The story of the last supper ends with the singing of a hymn, after which "they went out to the Mount of Olives" (Mk 14:26-27; Mt 26:30-3 I; Lk 22:39). On the way, or after they got there, Jesus declared that all the disciples would forsake him, and quoted Zechariah 13:7: "I will strike the shepherd, and the sheep will be scattered." The quotation was appropriate and might well occur to him under such circumstances.

With all reasonable caution against trying to imagine Jesus’ thoughts and feelings, one is surely justified in pausing to consider how profoundly discouraging the situation must have been for him, and to be grateful that there are such clear reflections of his disappointment and disillusionment. Here is no Docetic Christ, moving undisturbed through the frustrations and sorrows of human existence. Here is a real man, subject to the hopes and disappointments of our common lot, "a man of sorrows, and acquainted with grief" (Is 53:3).

In Mark and Matthew the quotation of Zechariah is followed by a promise: "But after I am raised up, I will go before you to Galilee" (Mk 14:28; Mt 26:32, cf. Mk 16:7; Mt 28:7; Lk 24:6). This points forward to the Galilean appearance of the risen Christ narrated at the end of Matthew (28:16). It implies also that Jesus knew the defection of the disciples would not be permanent.

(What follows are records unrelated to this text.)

-- ==== Sys2Proof/Machine/Fetch.lean ====
section
/-! DEFINITION. What each event does (00_scope R5), and how an instruction is put where the next step takes it. -/

namespace Sys2Proof.Machine

/-- One agent's step, from the state in which the event has left the agenda. -/
def State.runEvent (s : State) (e : Event) : Out :=
  match e with
  | .start opc =>
    match decode s.cfg .op [opc] with
    | .ok i => exec i s
    | .error _ => .refused (.reservedOpcode opc)
  | .host w => s.hostWrite w
  | .abort => .next s.cancel
  | .arrive bs => .next (s.arrive bs)
  | .wire bs =>
    match decodeArriving s.cfg bs with
    | some i => exec i s
    | none => s.receive bs
  | .block => s.blockStep
  | .reset => .next s.resetEvent

/-- The event is the next one. -/
def State.schedule (s : State) (e : Event) : State := { s with agenda := e :: s.agenda }

/-- Two data bytes whose A-variant CRC is `hi * 256 + lo`: the recurrence of R101 run backwards from the CRC to SEED_A. -/
def crcPreimage (lo hi : Byte) : List Byte :=
  let b2 : Byte := hi ^^^ (hi >>> 5)
  let p : Byte := lo ^^^ (b2 <<< 3) ^^^ (b2 >>> 4)
  let b1 : Byte := p ^^^ (p >>> 5)
  let q : Byte := 0x63 ^^^ (b1 <<< 3) ^^^ (b1 >>> 4)
  [b1 ^^^ (b1 <<< 4) ^^^ 0x63, b2 ^^^ (b2 <<< 4) ^^^ q]

/-- Puts an instruction, whose bytes are `bs`, where the next step takes it (log 3): an operation code at the operation
port; a received format on the wire; for a sent format, the BLOCK about to send it; for a layout, the operation that lays
it down. -/
def State.present (s : State) (i : Instr) (bs : List Byte) : State :=
  match i with
  | .nfH2C cc payload =>
    ({ s.memWrite .txbuf 0 (buildFrame cc payload) with
        txlen := BitVec.ofNat 16 (payload.length + 9), fsm := .txSend }).schedule .block
  | .wake => ({ s with fsm := .rsWake }).schedule .block
  | .crcPair lo hi => ({ s.memWrite .dbuf 0 (crcPreimage lo hi) with len := 2 }).schedule (.start 0x01)
  | .casc4 u0 u1 u2 u3 => ({ s.memWrite .uidbuf 0 [u0, u1, u2, u3] with len := 4 }).schedule (.start 0x10)
  | .casc7 u0 u1 u2 u3 u4 u5 u6 =>
    ({ s.memWrite .uidbuf 0 [u0, u1, u2, u3, u4, u5, u6] with len := 7 }).schedule (.start 0x10)
  | .casc10 u0 u1 u2 u3 u4 u5 u6 u7 u8 u9 =>
    ({ s.memWrite .uidbuf 0 [u0, u1, u2, u3, u4, u5, u6, u7, u8, u9] with len := 10 }).schedule (.start 0x10)
  | .nfC2H _ _ => s.schedule (.wire bs)
  | .ack => s.schedule (.wire bs)
  | .err _ => s.schedule (.wire bs)
  | .apperr _ _ _ => s.schedule (.wire bs)
  | .ext _ => s.schedule (.wire bs)
  | .crca => s.schedule (.start (byteAt bs 0))
  | .crcaApp => s.schedule (.start (byteAt bs 0))
  | .crcb => s.schedule (.start (byteAt bs 0))
  | .crcbApp => s.schedule (.start (byteAt bs 0))
  | .dcs => s.schedule (.start (byteAt bs 0))
  | .casc => s.schedule (.start (byteAt bs 0))
  | .fbuild => s.schedule (.start (byteAt bs 0))
  | .fcmd => s.schedule (.start (byteAt bs 0))
  | .frecv => s.schedule (.start (byteAt bs 0))

/-- Puts the bytes of a table word where the next step takes them. -/
def State.presentWord (s : State) (nbits w : Nat) : State :=
  match decodeTableWord nbits w with
  | some i => s.present i (tableBytes nbits w)
  | none =>
    match tableBytes nbits w with
    | [opc] => s.schedule (.start opc)
    | bs => s.schedule (.wire bs)

end Sys2Proof.Machine
end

Peter was still unwilling to admit that they would all desert Jesus (Mk 14:29-30; Mt 26:33-34; cf. Lk 22:33-34). "Even though they all fall away, I will not," he declared; but Jesus said to him, "Truly, I say to you, this very night, before the cock crows twice, you will deny me three times." (Matthew, Luke, and some manuscripts of Mark omit "twice.") Still Peter protested. "If I must die with you, I will not deny you"; and the rest echoed his words. Were they trying to reassure themselves? Vehemence of assertion is often in direct proportion to lack of conviction.